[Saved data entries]

· · · · · · ·

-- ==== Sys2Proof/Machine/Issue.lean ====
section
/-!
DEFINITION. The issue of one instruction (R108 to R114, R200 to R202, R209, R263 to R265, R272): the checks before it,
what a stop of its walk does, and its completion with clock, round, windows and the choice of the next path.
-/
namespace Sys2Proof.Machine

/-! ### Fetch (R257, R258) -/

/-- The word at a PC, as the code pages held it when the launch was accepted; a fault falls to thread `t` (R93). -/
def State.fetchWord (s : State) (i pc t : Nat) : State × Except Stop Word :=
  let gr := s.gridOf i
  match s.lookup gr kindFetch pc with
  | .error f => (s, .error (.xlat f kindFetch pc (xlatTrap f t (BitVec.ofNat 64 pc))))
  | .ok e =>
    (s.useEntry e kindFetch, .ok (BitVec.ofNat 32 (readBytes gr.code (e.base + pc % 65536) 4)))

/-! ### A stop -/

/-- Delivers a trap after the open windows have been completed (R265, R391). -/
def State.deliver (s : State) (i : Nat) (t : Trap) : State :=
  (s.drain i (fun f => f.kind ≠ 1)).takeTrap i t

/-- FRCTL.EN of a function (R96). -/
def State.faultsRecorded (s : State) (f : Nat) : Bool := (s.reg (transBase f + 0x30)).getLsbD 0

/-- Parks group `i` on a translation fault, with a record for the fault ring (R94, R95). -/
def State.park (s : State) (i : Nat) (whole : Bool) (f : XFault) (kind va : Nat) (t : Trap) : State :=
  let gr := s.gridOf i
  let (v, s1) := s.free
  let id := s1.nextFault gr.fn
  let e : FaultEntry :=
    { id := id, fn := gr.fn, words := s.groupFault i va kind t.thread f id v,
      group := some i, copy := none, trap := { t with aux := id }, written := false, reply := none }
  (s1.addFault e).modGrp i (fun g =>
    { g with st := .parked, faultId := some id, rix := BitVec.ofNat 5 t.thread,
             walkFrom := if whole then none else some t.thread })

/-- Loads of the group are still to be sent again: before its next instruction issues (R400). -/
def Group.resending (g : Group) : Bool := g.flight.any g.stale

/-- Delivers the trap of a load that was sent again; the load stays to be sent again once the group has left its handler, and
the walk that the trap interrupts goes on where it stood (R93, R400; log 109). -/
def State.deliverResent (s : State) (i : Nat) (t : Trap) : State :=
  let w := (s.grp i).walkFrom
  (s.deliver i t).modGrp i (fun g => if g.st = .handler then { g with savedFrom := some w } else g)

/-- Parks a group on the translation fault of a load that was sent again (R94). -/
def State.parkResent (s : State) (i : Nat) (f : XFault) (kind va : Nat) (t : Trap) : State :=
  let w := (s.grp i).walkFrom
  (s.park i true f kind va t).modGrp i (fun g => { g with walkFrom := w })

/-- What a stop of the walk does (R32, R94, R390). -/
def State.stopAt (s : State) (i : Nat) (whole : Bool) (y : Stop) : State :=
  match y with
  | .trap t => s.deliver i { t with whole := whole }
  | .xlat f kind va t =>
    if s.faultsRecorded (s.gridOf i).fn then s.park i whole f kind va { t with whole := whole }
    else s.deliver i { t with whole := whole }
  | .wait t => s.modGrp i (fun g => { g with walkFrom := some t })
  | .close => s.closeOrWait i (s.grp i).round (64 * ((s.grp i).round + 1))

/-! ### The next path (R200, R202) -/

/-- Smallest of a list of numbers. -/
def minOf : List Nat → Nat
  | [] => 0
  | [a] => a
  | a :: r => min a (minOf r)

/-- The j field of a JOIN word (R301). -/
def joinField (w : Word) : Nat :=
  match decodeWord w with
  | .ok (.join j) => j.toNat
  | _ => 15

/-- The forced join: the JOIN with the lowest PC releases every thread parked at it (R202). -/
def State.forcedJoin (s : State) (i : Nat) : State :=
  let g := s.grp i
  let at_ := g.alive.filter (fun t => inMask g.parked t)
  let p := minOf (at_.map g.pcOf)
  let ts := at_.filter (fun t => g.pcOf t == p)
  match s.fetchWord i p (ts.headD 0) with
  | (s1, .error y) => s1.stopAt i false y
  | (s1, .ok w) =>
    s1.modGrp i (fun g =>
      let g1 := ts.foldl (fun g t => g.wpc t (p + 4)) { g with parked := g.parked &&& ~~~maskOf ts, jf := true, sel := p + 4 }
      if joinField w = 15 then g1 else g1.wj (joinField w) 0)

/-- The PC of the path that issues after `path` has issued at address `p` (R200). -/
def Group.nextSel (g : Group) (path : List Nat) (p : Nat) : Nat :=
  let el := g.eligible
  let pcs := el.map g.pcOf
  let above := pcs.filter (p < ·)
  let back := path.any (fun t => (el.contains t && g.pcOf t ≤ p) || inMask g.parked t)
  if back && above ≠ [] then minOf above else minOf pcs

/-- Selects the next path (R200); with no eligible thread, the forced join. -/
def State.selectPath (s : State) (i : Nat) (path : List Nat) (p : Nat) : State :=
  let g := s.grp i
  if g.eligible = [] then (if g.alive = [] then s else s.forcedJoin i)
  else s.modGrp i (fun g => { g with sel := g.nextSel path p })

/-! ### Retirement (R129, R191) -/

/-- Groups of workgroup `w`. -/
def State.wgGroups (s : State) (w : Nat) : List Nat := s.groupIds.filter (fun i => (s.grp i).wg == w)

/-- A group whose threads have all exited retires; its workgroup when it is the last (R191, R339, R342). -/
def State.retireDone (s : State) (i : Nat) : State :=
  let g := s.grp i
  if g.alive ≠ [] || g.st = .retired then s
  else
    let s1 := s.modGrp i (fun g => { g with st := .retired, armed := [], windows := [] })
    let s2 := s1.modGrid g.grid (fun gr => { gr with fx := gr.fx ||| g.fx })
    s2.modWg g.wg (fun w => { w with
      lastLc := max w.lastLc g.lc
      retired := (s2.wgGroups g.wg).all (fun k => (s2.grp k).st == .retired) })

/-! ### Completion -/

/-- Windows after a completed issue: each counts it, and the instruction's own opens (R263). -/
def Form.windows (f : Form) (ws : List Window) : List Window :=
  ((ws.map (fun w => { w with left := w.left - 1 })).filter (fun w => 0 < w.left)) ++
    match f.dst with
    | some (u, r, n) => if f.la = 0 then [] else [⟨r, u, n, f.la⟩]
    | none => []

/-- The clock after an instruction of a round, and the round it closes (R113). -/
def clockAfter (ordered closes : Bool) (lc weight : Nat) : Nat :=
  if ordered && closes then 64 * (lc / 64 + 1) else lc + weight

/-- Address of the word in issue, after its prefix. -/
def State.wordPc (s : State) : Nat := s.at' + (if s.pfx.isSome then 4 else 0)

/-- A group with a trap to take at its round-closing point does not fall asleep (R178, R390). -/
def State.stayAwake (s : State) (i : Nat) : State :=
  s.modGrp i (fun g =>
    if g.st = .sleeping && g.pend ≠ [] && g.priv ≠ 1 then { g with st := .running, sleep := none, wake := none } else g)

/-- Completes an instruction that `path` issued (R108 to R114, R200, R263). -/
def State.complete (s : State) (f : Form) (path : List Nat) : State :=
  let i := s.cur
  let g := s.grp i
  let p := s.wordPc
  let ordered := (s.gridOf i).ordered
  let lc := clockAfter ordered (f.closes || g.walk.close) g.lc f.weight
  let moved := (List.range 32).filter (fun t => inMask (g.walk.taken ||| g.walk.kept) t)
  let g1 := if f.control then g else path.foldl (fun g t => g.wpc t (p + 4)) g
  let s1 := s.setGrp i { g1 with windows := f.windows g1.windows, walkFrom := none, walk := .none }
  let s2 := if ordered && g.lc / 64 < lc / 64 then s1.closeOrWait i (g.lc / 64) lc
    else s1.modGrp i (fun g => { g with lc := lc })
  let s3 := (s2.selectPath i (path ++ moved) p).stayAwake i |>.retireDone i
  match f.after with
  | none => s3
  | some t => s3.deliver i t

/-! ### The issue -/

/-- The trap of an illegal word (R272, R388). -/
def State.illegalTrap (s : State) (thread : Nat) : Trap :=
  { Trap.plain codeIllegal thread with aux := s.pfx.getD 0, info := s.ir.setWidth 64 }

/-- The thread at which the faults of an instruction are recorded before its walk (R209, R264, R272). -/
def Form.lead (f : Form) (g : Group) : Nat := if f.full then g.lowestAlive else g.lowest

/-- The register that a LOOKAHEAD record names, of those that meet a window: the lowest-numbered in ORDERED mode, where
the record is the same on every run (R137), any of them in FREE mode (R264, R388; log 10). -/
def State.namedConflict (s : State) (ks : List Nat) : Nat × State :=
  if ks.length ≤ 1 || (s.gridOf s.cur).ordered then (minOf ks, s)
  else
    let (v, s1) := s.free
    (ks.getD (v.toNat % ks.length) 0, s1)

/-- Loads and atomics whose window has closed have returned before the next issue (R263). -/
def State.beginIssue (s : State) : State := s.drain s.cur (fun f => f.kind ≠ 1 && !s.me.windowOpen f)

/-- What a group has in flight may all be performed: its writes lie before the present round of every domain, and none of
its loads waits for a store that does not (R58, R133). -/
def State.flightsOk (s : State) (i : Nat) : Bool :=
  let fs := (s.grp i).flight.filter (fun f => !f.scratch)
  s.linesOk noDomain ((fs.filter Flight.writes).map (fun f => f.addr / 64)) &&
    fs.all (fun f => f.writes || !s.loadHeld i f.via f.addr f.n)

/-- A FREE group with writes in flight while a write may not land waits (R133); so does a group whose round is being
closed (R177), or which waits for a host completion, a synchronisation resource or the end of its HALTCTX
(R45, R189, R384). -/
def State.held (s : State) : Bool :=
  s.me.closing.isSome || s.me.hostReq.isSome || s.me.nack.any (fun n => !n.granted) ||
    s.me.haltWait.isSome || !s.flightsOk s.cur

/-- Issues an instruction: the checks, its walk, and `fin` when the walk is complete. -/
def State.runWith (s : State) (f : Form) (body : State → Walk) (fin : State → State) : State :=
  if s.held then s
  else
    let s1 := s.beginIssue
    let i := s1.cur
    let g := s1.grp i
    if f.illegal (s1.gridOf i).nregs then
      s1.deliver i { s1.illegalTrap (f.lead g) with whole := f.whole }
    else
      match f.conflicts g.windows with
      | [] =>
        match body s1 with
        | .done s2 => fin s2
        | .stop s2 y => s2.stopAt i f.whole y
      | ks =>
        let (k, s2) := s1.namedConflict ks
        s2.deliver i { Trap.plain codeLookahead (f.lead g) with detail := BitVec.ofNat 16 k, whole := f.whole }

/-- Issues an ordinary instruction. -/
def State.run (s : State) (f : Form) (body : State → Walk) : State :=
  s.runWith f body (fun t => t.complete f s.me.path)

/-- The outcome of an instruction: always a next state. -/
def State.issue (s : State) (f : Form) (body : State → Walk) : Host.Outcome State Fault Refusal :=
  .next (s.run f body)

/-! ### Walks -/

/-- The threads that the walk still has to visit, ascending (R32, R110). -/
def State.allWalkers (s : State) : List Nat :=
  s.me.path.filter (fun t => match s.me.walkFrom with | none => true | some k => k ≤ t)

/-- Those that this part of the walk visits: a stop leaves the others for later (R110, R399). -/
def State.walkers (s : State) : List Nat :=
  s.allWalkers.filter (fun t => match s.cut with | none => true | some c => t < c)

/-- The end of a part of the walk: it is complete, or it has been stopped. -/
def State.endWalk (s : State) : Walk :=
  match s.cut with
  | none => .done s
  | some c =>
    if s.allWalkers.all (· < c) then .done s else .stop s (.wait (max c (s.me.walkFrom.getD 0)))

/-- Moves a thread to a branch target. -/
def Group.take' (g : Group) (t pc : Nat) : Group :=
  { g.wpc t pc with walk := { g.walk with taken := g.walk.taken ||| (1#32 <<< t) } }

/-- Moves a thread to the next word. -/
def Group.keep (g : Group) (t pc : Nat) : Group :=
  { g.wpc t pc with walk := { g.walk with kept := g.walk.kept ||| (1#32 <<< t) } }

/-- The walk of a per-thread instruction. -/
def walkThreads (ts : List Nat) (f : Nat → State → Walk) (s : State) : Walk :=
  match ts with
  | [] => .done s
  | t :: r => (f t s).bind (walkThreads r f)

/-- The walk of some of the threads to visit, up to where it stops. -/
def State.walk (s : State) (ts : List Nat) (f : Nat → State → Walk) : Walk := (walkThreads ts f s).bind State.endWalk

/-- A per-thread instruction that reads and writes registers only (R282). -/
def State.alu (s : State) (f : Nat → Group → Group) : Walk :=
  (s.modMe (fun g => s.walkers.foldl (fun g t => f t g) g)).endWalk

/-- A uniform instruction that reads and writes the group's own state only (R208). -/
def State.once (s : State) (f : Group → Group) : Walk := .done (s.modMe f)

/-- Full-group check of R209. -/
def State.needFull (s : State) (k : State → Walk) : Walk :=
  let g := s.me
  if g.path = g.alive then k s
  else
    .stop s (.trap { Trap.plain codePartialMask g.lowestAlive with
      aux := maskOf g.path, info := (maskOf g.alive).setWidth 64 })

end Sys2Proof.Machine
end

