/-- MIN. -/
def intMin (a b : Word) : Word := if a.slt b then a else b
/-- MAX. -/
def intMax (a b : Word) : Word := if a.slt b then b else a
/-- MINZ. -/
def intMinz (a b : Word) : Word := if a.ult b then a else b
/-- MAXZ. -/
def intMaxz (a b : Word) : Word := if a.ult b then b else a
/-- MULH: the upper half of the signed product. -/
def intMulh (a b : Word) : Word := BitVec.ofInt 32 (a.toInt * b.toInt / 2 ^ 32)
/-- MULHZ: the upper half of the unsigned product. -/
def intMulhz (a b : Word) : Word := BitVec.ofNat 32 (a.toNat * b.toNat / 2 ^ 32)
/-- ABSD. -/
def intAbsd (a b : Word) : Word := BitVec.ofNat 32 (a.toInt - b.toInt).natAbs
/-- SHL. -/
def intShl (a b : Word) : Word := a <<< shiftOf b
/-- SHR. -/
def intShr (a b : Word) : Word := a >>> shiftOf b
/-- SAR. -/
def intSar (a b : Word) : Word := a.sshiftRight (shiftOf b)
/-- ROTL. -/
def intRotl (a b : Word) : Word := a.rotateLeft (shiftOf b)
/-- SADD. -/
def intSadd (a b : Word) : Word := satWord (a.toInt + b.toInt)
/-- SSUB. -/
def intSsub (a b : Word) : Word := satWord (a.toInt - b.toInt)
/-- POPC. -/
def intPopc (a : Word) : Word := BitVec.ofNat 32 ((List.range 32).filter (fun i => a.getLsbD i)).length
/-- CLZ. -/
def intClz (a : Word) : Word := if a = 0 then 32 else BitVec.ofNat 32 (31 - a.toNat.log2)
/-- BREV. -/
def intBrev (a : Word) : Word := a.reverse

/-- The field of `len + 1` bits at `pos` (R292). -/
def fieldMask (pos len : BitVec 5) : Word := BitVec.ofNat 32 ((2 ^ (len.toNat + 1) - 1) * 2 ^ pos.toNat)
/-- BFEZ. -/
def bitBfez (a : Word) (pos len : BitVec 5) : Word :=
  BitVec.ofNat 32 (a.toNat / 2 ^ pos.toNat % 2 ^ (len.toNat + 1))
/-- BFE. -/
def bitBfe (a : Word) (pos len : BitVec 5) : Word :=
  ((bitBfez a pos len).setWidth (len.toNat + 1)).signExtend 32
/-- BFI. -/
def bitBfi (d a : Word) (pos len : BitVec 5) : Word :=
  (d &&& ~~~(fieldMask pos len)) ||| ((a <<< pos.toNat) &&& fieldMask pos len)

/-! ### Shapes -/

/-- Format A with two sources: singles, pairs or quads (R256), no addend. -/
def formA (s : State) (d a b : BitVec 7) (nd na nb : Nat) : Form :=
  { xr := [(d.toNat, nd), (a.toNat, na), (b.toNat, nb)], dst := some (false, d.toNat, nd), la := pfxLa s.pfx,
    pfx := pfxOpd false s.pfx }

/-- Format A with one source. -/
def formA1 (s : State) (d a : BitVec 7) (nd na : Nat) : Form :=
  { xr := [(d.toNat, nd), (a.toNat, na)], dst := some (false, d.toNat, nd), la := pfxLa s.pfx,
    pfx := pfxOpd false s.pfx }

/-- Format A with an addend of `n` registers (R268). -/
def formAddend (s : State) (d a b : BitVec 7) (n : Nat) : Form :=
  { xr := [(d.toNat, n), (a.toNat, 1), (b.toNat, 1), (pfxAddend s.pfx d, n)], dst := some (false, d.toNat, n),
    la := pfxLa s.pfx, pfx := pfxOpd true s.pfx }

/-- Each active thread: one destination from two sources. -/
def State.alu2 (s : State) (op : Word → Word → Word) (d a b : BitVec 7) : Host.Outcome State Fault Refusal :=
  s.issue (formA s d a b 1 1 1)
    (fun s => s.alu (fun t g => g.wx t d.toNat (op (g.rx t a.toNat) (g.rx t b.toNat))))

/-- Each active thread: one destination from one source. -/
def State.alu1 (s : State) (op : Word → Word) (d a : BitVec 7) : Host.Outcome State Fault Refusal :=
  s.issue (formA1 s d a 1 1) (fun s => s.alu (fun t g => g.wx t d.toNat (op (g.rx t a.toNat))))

· · · · · · ·

### ACTIVITY
Where the word "setWidth" shows up in a line of the entries above, copy that line.

### COMPLETED TASK
  { Trap.plain codeIllegal thread with aux := s.pfx.getD 0, info := s.ir.setWidth 64 }
      aux := maskOf g.path, info := (maskOf g.alive).setWidth 64 })
  ((bitBfez a pos len).setWidth (len.toNat + 1)).signExtend 32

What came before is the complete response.